S2VT is the initial deep learning-based framework for the video description task and it is the first to introduce the encoder-decoder structure to the video description task, which has inspired many subsequent models. For example, Spatio-Temporal Attention Long Short Term Memory (SA-LSTM) [10] presents an attention method that combines local and global temporal structures of video features and considers different motion patterns, which can effectively generate accurate video captions. Reconstruction Network (RecNet) [24], on the other hand, is a novel video caption reconstruction network, which not only adopts video-to-text generation but also explores text-to-video mapping, unifying the semantic space between the two modalities [5].

Almost all of the above approaches use Convolutional Neural Networks as video encoders. However, since CNNs are experts in processing visual features, but lack the power of textual semantic extraction, it is not optimal to implement video captioning using pure CNNs. To solve this problem, Transformer methods [1], which construct inter-dependencies between vision and language, are proposed to provide improved generation capabilities over CNN approaches.
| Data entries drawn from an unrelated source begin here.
-- ==== Sys2Proof/Machine/Device.lean ====
section
/-! DEFINITION. The device register space (R415, R418, R419, R422, R462-R468): what an 8-byte register reads, and what a write of some of its
bits does. A write that begins an action puts that action's event on the agenda. -/

namespace Sys2Proof.Machine

/-- An event that happens next, by itself. -/
def State.soon (s : State) (i : Instr) : State := { s with agenda := s.agenda ++ [.event i] }

/-! ### Jobs, queues and feeds -/

/-- A job's registers. -/
def State.job (s : State) (j : Nat) : JobSt := smGet JobSt.reset j s.disp.jobs
/-- A job's registers replaced. -/
def State.setJob (s : State) (j : Nat) (x : JobSt) : State := { s with disp := { s.disp with jobs := smSet JobSt.reset j x s.disp.jobs } }
/-- A user queue. -/
def State.uq (s : State) (q : Nat) : UQueue := smGet UQueue.reset q s.disp.queues
/-- A user queue replaced. -/
def State.setUq (s : State) (q : Nat) (x : UQueue) : State :=
  { s with disp := { s.disp with queues := smSet UQueue.reset q x s.disp.queues } }

/-- The JOB field of qcfg (R249). -/
def UQueue.job (u : UQueue) : Nat := u.cfg.toNat / 2 ^ 40 % 4096
/-- The HOME field. -/
def UQueue.home (u : UQueue) : Nat := u.cfg.toNat / 2 ^ 36 % 16
/-- The AGE field in ms: 0 means 10. -/
def UQueue.age (u : UQueue) : Nat := if u.cfg.toNat / 2 ^ 28 % 256 = 0 then 10 else u.cfg.toNat / 2 ^ 28 % 256
/-- The WEIGHT field. -/
def UQueue.weight (u : UQueue) : Nat := u.cfg.toNat / 2 ^ 20 % 256
/-- The PRIO field. -/
def UQueue.prio (u : UQueue) : Nat := u.cfg.toNat / 2 ^ 18 % 4
/-- The DEVENQ field. -/
def UQueue.devenq (u : UQueue) : Bool := u.cfg.getLsbD 17
/-- The ENABLE field. -/
def UQueue.enabled (u : UQueue) : Bool := u.cfg.getLsbD 16
/-- The SIZE field. -/
def UQueue.size (u : UQueue) : Nat := u.cfg.toNat % 32
/-- The number of slots. -/
def UQueue.slots (u : UQueue) : Nat := 2 ^ u.size
/-- The home die, as a die (HOME above 11 keeps a queue from running). -/
def UQueue.die (u : UQueue) : DieId := ⟨u.home % 12, Nat.mod_lt _ (by decide)⟩

/-- A queue that runs no more: what it has begun to read of its ring is forgotten (R248, R250), but not a packet whose read index is being
written (R252). -/
def endRun (s : State) (q : Nat) : State :=
  let u := s.uq q
  let s := farForget s farNotify (u.farId q)
  let s := { s with disp := { s.disp with
    far := s.disp.far.filter fun e => !(e.1.kind == farTake && e.1.id == u.farId q) || landingKey s e.1 } }
  s.setUq q { u with notified := false, reading := false, upto := none, gen := u.gen + 1 }

/-- A queue enters ERROR (R250). -/
def queueError (s : State) (q : Nat) (err : BitVec 16) : State :=
  let s := endRun s q
  s.setUq q { s.uq q with state := 2, err := err }

/-- ENABLE set on a stopped queue (R250): RUNNING, or ERROR with CONFIG. -/
def startQueue (s : State) (q : Nat) : State :=
  let u := { s.uq q with cfg := (s.uq q).cfg ||| 0x10000 }
  if u.state ≠ 0 then s.setUq q u
  else if 11 < u.home ∨ u.weight = 0 ∨ u.size < 4 ∨ 16 < u.size then s.setUq q { u with state := 2, err := 1 }
  else s.setUq q { u with state := 1, err := 0 }

/-- ENABLE cleared: STOPPED (R250); a new ring address takes effect when the queue next runs (R248). -/
def stopQueue (s : State) (q : Nat) : State :=
  let s := endRun s q
  let u := s.uq q
  s.setUq q { u with cfg := u.cfg &&& ~~~0x10000, state := 0 }

/-- The bits of qcfg that hold something (R249). -/
def qcfgMask : Word64 := 0x000FFFFFFFFF001F

/-- A write of qcfg (R249): while the queue is not STOPPED it changes only ENABLE. -/
def writeQcfg (s : State) (q : Nat) (v : Word64) : State :=
  let u := s.uq q
  let s := if u.state = 0 then s.setUq q { u with cfg := v &&& qcfgMask &&& ~~~0x10000 } else s
  if v.getLsbD 16 then startQueue s q else stopQueue s q

/-- A feed. -/
def State.feedReg (s : State) (f : Nat) : Word64 :=
  let x := smGet Feed.reset f s.disp.feeds
  BitVec.ofNat 64 (x.job.toNat * 65536 + x.cap.toNat)

/-- The FEEDNO and KIND of a packet. -/
def Pkt.kind (p : Pkt) : Nat := fieldAt p.bytes 2 1
/-- FLAGS.REL (R246). -/
def Pkt.rel (p : Pkt) : Bool := fieldAt p.bytes 3 1 / 2 % 2 == 1
/-- The number of a FEED packet's feed (R246). -/
def Pkt.feedno (p : Pkt) : Nat := fieldAt p.bytes 0x14 4

/-- Whether a feed is in use (R266): it holds records, a task on a tile names it (log entry 60), or a FEED packet waits on it.
-/
def feedInUse (s : State) (f : Nat) : Bool :=
  !(smGet Feed.reset f s.disp.feeds).recs.isEmpty ||
  s.tiles.any (fun x => match x.task with | some k => k.feed == some f | none => false) ||
  s.disp.pkts.any fun p => p.kind == 1 && p.feedno == f && p.recs != [] && !p.fin

/-- A write of a feed's register (R266); its sequence count starts at 0 (R259). -/
def writeFeed (s : State) (f : Nat) (v : Word64) : State :=
  if feedInUse s f then s
  else
    let x : Feed := { job := (v >>> 16).setWidth 12, cap := v.setWidth 4, recs := [], seq := 0, waiters := [] }
    { s with disp := { s.disp with feeds := smSet Feed.reset f x s.disp.feeds } }

/-- A job register (R242, R278, R379). -/
def jobReg (s : State) (j n : Nat) : Word64 :=
  let x := s.job j
  match n with
  | 0 => x.jdone
  | 1 => x.jphase
  | 2 => x.xpt
  | 3 => x.xrt
  | 4 => x.xat
  | 5 => if x.invBusy then 1 else 0
  | 6 => BitVec.ofNat 64 (x.pre.toNat * 65536)
  | _ => x.jsave

/-- COUNT above 1,024 stores 1,024 (R278). -/
def capCount (v : Word64) : Word64 :=
  BitVec.ofNat 64 (min (v.toNat / 2 ^ 53) 1024 * 2 ^ 53) ||| (v &&& 0x000FFFFFFFFFFFE0)

/-- A write of a job register: `v` the whole new value, `m` the bits written. -/
def writeJob (s : State) (j n : Nat) (m v : Word64) : State :=
  let x := s.job j
  match n with
  | 2 => s.setJob j { x with xpt := v &&& 0x000FFFFFFFFFF001 }
  | 3 => s.setJob j { x with xrt := capCount v }
  | 4 => s.setJob j { x with xat := v &&& 0x000FFFFFFFFFFE00 }
  | 5 => if m.getLsbD 0 ∧ v.getLsbD 0 then s.soon (.jxinv (jobIdOf j)) else s
  | 6 =>
    if m.getLsbD 0 then
      (match v.toNat % 4 with
       | 1 => s.soon (.jobPreempt (jobIdOf j))
       | 2 => s.soon (.jobResume (jobIdOf j))
       | _ => s)
    else s
  | 7 => s.setJob j { x with jsave := v &&& 0x01FFFFFFFE000001 }
  | _ => s

/-- A queue register (R248). -/
def queueReg (s : State) (q n : Nat) : Word64 :=
  let u := s.uq q
  match n with
  | 0 => u.base
  | 1 => u.cfg
  | 2 => 0
  | _ => BitVec.ofNat 64 (u.err.toNat * 2 ^ 32 + u.state.toNat)

/-- A queue number. -/
def queueId (q : Nat) : QueueId := ⟨q % 1024, Nat.mod_lt _ (by decide)⟩

/-- A write of a queue register (R248, R249, R251). -/
def writeQueue (s : State) (q n : Nat) (v : Word64) : State :=
  let u := s.uq q
  match n with
  | 0 => if u.state = 0 then s.setUq q { u with base := v &&& 0x01FFFFFFFFFFFFC0 } else s
  | 1 => writeQcfg s q v
  | 2 => (s.setUq q { u with notified := true }).soon (.qnotify (queueId q))
  | _ => s

/-! ### Reset, security, power and counters -/

/-- rststat.STATE (R459). -/
def rstState (h : Hk) : Nat := if h.recovery then 1 else if h.bring ≤ 2 then 0 else if h.bring ≤ 5 then 2 else 3

/-- Whether the alarm is latched (R465). -/
def alarmOn (x : Sec) : Bool := x.tamper || x.glitch || x.tree

/-- secstat (R462). -/
def secstat (s : State) : Word64 :=
  BitVec.ofNat 64
    ((match s.hk.fw with | some f => fwSvn f | none => 0) * 2 ^ 48 + ofBool s.sec.tamper * 64 + ofBool s.sec.glitch * 32 +
      ofBool s.sec.tree * 16 + ofBool (alarmOn s.sec) * 8 + ofBool (s.sec.enc && s.sec.encOn))

/-- kstat (R464). -/
def kstat (k : KeySlot) : Word64 := BitVec.ofNat 64 (ofBool k.err * 4 + ofBool k.busy * 2 + ofBool k.keys.isSome)

/-- A key slot's register (R464). -/
def keyReg (s : State) (k n : Nat) : Word64 :=
  let x := smGet KeySlot.reset k s.sec.keys
  match n with
  | 0 => kstat x
  | 1 => x.bind
  | _ => 0

/-- A write of a key slot's register (R464). -/
def writeKey (s : State) (k n : Nat) (v : Word64) : State :=
  let x := smGet KeySlot.reset k s.sec.keys
  let id : Fin 64 := ⟨k % 64, Nat.mod_lt _ (by decide)⟩
  match n with
  | 1 => { s with sec := { s.sec with keys := smSet KeySlot.reset k { x with bind := v &&& 0xF000FFFFFFFFFFFF } s.sec.keys } }
  | 2 => if v = 0 then s.soon (.keyClear id) else s.soon (.keyLoad id v)
  | _ => s

/-- A register of Reset, Security, Power and Counters, by its offset in 8-byte units from 0x40_0000. -/
def houseReg (s : State) (n : Nat) : Word64 :=
  match n with
  | 0 => if s.hk.retain then 4 else 0
  | 1 => BitVec.ofNat 64 (s.hk.warms.toNat * 2 ^ 32 + s.hk.last.toNat * 256 + rstState s.hk)
  | 2 => if s.sec.enc then 1 else 0
  | 3 => secstat s
  | 5 => BitVec.ofNat 64 (ofBool s.sec.attBusy + ofBool s.sec.attDone * 2)
  | 6 => s.sec.cap.setWidth 64
  | 7 => BitVec.ofNat 64 (s.sec.temp.toNat * 2 ^ 32 + s.sec.power.toNat * 2 ^ 16 + s.sec.step.toNat)
  | _ => 0

/-- pwrcap stores the nearer limit (R467). -/
def capLimit (v : Nat) : BitVec 8 := BitVec.ofNat 8 (max 80 (min 145 v))

/-- A write of a register of Reset, Security, Power and Counters; `m` the bits written. -/
def writeHouse (s : State) (n : Nat) (m v : Word64) : State :=
  match n with
  | 0 =>
    let s := if m.getLsbD 2 then { s with hk := { s.hk with retain := v.getLsbD 2 } } else s
    if m.getLsbD 0 then
      (match v.toNat % 4 with
       | 1 => s.soon .warmReset
       | 2 => s.soon .coldReset
       | _ => s)
    else s
  | 2 =>
    if !m.getLsbD 0 || s.sec.touched then s
    else if v.getLsbD 0 then s.soon .encInit
    else { s with sec := { s.sec with enc := false, encOn := false } }
  | 4 => s.soon (.attestRequest v)
  | 6 => if m.getLsbD 0 then { s with sec := { s.sec with cap := capLimit (v.toNat % 256) } } else s
  | _ => s

/-- An event counter's register: counter `k` of 8 x die + n (R468). -/
def ctrReg (s : State) (k n : Nat) : Word64 := if n = 0 then smGet evselReset k s.ctrs.sel else smGet 0 k s.ctrs.cnt

/-- A write of an event counter's register (R468): one of the count replaces it, and the other events of the clock are lost. -/
def writeCtr (s : State) (k n : Nat) (v : Word64) : State :=
  if n = 0 then { s with ctrs := { s.ctrs with sel := smSet evselReset k (v &&& 0x8000FFFF) s.ctrs.sel } }
  else { s with ctrs := { s.ctrs with cnt := smSet 0 k v s.ctrs.cnt, wrote := k :: s.ctrs.wrote } }

/-! ### The space -/

/-- What a register of the space is. -/
inductive DevReg where
  | modnum | fabcfg | portup | tmctl | tmstat | tmnow
  | hang (k : Nat)
  | bell (t : Nat)
  | queue (q n : Nat)
  | job (j n : Nat)
  | feed (f : Nat)
  | house (n : Nat)
  | key (k n : Nat)
  | ctr (k n : Nat)
  | absent
  deriving DecidableEq, Repr

/-- The register at an offset that is a multiple of 8 (R418, R422, R462-R468); a hang log holds 25 doublewords (R381). -/
def devReg (o : Nat) : DevReg :=
  if o = 0 then .modnum
  else if o = 8 then .fabcfg
  else if o = 0x10 then .portup
  else if o = 0x100 then .tmctl
  else if o = 0x108 then .tmstat
  else if o = 0x110 then .tmnow
  else if 0x10000 ≤ o ∧ o < 0x10000 + 256 * 192 then (if o % 256 < 200 then .hang ((o - 0x10000) / 8) else .absent)
  else if 0x20000 ≤ o ∧ o < 0x20000 + 8 * 192 then .bell ((o - 0x20000) / 8)
  else if 0x100000 ≤ o ∧ o < 0x100000 + 32 * 1024 then .queue ((o - 0x100000) / 32) (o / 8 % 4)
  else if 0x200000 ≤ o ∧ o < 0x200000 + 64 * 4096 then .job ((o - 0x200000) / 64) (o / 8 % 8)
  else if 0x300000 ≤ o ∧ o < 0x300000 + 16 * 384 then (if o % 16 = 0 then .feed ((o - 0x300000) / 16) else .absent)
  else if 0x400000 ≤ o ∧ o < 0x400040 then .house ((o - 0x400000) / 8)
  else if 0x401040 ≤ o ∧ o < 0x402000 then .key ((o - 0x401000) / 64) (o / 8 % 8)
  else if 0x402000 ≤ o ∧ o < 0x402C00 then
    (if o % 256 < 128 then .ctr (8 * ((o - 0x402000) / 256) + o % 256 / 16) (o / 8 % 2) else .absent)
  else .absent

/-- What an 8-byte register reads. -/
def devRead (s : State) (o : Nat) : Word64 :=
  match devReg o with
  | .modnum => s.fab.modnum.setWidth 64
  | .fabcfg => s.fab.fabcfg
  | .portup => s.fab.portup.setWidth 64
  | .tmctl => s.time.tmctl.setWidth 64
  | .tmstat => BitVec.ofNat 64 (s.time.unc.toNat * 2 ^ 32 + s.time.state.toNat)
  | .tmnow => s.ns64
  | .hang k => smGet 0 k s.disp.hangLog
  | .bell _ => 0
  | .queue q n => queueReg s q n
  | .job j n => jobReg s j n
  | .feed f => s.feedReg f
  | .house n => houseReg s n
  | .key k n => keyReg s k n
  | .ctr k n => ctrReg s k n
  | .absent => 0

/-- A write of modnum (R419): ignored while a port is up. -/
def writeModnum (s : State) (v : Word64) : State :=
  if s.fab.portup ≠ 0 then s else { s with fab := { s.fab with modnum := v.setWidth 12, modset := true } }

/-- tmctl as a write leaves it (R422): a DOMAIN of 128-255 is ignored. -/
def tmctlNew (old v : Word64) : Word64 :=
  if v.toNat / 2 ^ 16 % 256 < 128 then v &&& 0xFF000F else (old &&& 0xFF0000) ||| (v &&& 0xF)

/-- A tile number. -/
def tileId (t : Nat) : TileId := ⟨t % 192, Nat.mod_lt _ (by decide)⟩

/-- A write of bits `m` of an 8-byte register (R415): the other bits keep their value, and what only the written bits command happens. -/
def devWrite (s : State) (o : Nat) (m w : Word64) : State :=
  let v := (devRead s o &&& ~~~m) ||| (w &&& m)
  match devReg o with
  | .modnum => if m.getLsbD 0 then writeModnum s v else s
  | .fabcfg => { s with fab := { s.fab with fabcfg := v &&& 0xFF0F } }
  | .tmctl => s.soon (.tmctlWrite v)
  | .hang k => { s with disp := { s.disp with hangLog := smSet 0 k v s.disp.hangLog } }
  | .bell t => s.soon (.serviceDoorbell (tileId t))
  | .queue q n => writeQueue s q n v
  | .job j n => writeJob s j n m v
  | .feed f => writeFeed s f v
  | .house n => writeHouse s n m v
  | .key k n => writeKey s k n v
  | .ctr k n => writeCtr s k n v
  | _ => s

/-- The bits that an access of `n` bytes at offset `o` reaches of its register. -/
def devMask (o n : Nat) : Word64 := if 8 ≤ n then BitVec.allOnes 64 else (0xFFFFFFFF : Word64) <<< (o % 8 * 8)

/-- A task's access to the space (R276, R415): an aligned load or store of 4 or 8 bytes. -/
def devAccess (s : State) (o : Nat) (g : GOp) : List Byte × State :=
  let b := o / 8 * 8
  match g with
  | .read n => (leBytes n ((devRead s b).toNat / 2 ^ (o % 8 * 8)), s)
  | .write bs => ([], devWrite s b (devMask o bs.length) (BitVec.ofNat 64 (leNat bs * 2 ^ (o % 8 * 8))))
  | .atom _ _ _ _ => ([], s)

/-- REGISTER_WRITE: the host writes BAR0 once it answers (R415, R418, R459). -/
def execRegisterWrite (off : BitVec 32) (four : Bool) (v : BitVec 64) (s : State) : Out :=
  let n := if four then 4 else 8
  if s.hk.bring < 6 then .next s
  else if off.toNat % n ≠ 0 then .next (s.sendHost (.unsupported off.toNat))
  else .next (devAccess s off.toNat (.write (leBytes n v.toNat))).2

/-- QUEUE_ENABLE: a write of qcfg with ENABLE set (R249, R250). -/
def execQueueEnable (q : QueueId) (v : BitVec 64) (s : State) : Out := .next (writeQcfg s q.val (v ||| 0x10000))

/-- QUEUE_DISABLE: ENABLE written 0 (R250). -/
def execQueueDisable (q : QueueId) (s : State) : Out := .next (stopQueue s q.val)

end Sys2Proof.Machine
end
Nevertheless, the task is still far from being solved due to the inconsistency between video appearance and language cues.

The PVLM has received considerable attention in recent years for bridging the complex semantic gap between images and texts. It learns large and sophisticated patterns in a Transformer-like network and has achieved superior performance in a number of well-known benchmarks [2, 3] and competitions. In principle, the success of PVLM lies in its transferability to the downstream tasks in terms of preserving the intrinsic discrimination and perception between the two modalities involved. Despite its power in bridging images and texts, PVLM is not tailored for video captioning, as it focuses on extracting holistic features from still images and text [19]. Therefore, the essential issues that need to be addressed for PVLM-based video captioning are two-fold: firstly, how to explore the local spatial semantics rather than holistic representations; secondly, how to perceive temporally ordered appearance variations in videos.
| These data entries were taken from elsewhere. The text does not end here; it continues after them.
/-- A context's decision recorded (R369): the SVRET retires, the context returns to share mode, and the tile decides if it was the last. -/
def castVote (s : State) (v : Vote) : Flow :=
  let s := retire (s.setRegs (loopNext s.regs s.pc))
  let c := s.myCore
  .raw (decideTile (s.setMyCore { c with v := { c.v with mode := .share, vote := some v } }) s.cur.tile)

/-- A context entered alone returns to share mode (R372): `skip` passes the SVCALL. -/
def leaveAlone (s : State) (skip : Bool) : Flow :=
  let s := retire (s.setRegs (loopNext s.regs s.pc))
  let c := s.myCore
  let pc := if skip then c.v.trec.tpc + 16 else c.u.regs.pc
  .raw (s.setMyCore { c with
    u := { c.u with regs := { c.u.regs with pc := pc } }, v := { c.v with mode := .share }, stopped := inDrain s.me, stall := none })

/-- .done after an SVCALL (R372): the context returns to share mode with its decision, and a drain with the SVCALL record as its first trap
starts. -/
def doneAlone (s : State) (v : BitVec 16) : Flow :=
  let s := retire (s.setRegs (loopNext s.regs s.pc))
  let t := s.cur.tile
  let st := s.cur.stream
  let c := s.myCore
  let s := s.setMyCore { c with stopped := true, v := { c.v with mode := .share, vote := some (.done v) } }
  .raw (startDrain s t false 0x3F (some c.v.trec) fun st' => peerRec s t st' (BitVec.ofNat 8 (streamCode st)))

/-- A .done status (R369). -/
def doneStatus (s : State) (a : GSrc) : BitVec 16 := (s.src a).setWidth 16

/-- The ILLEGAL uses of SVRET (R369, R372). -/
def svretIllegal (s : State) (v : SvretVar) : Bool :=
  let c := s.myCore
  c.v.mode == .share ||
  (match v with
   | .resume => false
   | .skip => c.v.trec.cause != 0x3F
   | .done a => doneStatus s a != 1 && doneStatus s a != 2
   | .leave => c.v.mode == .alone || (match s.me.task with | some k => !(s.job k.job.val).jsave.getLsbD 0 | none => true))

/-- Whether the core's own channels have unretired operations (R369). -/
def ownChannels (s : State) : Bool := chanBusy s.me s.cur.stream

/-- SVRET (R369-R372). -/
def execSvret (v : SvretVar) (sy : Sync) (s : State) : Out :=
  run (.svret v sy)
    (fun s =>
      let c := s.myCore
      if svretIllegal s v then illegal 0
      else if c.v.mode = .alone then
        (match v with
         | .resume => leaveAlone s false
         | .skip => leaveAlone s true
         | .done a => doneAlone s (doneStatus s a)
         | .leave => illegal 0)
      else if !s.me.drain.drained || ownChannels s then .stall .other
      else
        castVote s
          (match v with
           | .resume => .resume
           | .skip => .skip
           | .done a => .done (doneStatus s a)
           | .leave => .leave)) s

/-! ### The end of the drain -/

/-- DRAIN_COMPLETE (R366): a service context's trap completes the task TRAP (R373), a cancel's drain CANCELLED (R263); any other makes the
table, and the tile decides if every context has decided already (R372); then a record's verdict may be due (R432). -/
def execDrainComplete (t : TileId) (s : State) : Out :=
  let x := s.tile t
  if !drainReady s t then .next s
  else if x.drain.dead then .next (gangProgress (completeTask s t 1 x.drain.first 0))
  else if x.drain.cancel then .next (gangProgress (cancelNow s t))
  else .next (gangProgress (decideTile (makeTable s t) t))

end Sys2Proof.Machine
end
To mitigate the first issue, additional spatial modelling techniques have been studied accordingly. Yu et al. [20] propose to use a spatial attention mechanism to focus on local spatial semantics. However, this approach performs poorly when detecting overlapping objects. With the development of target detectors, some methods attempt to extract local spatial semantics using target detectors. For instance, Zheng et al. [14] use a target detector to detect multiple object targets and further focus on the interactions between targets to generate high-quality predicates and verb subtitles. Therefore, we inherit the previous research methodology, using powerful object detection modules to explore the comprehensive capacity between holistic and local spatial semantics. To address the second issue, various designs have been proposed to reflect temporal cues from input videos. Cho et al. [4] use the GRU model to obtain a temporal representation of the cross-frame motion patterns. Zhang et al. [21] further use bi-directional temporal maps to capture the temporal trajectory of each salient object as a way to obtain motion relevance cues between video frames. Considering the absence of temporal representation within video features, in our work, we utilise a lightweight Gated Recurrent Unit (GRU) to perceive temporally ordered appearance variations in videos.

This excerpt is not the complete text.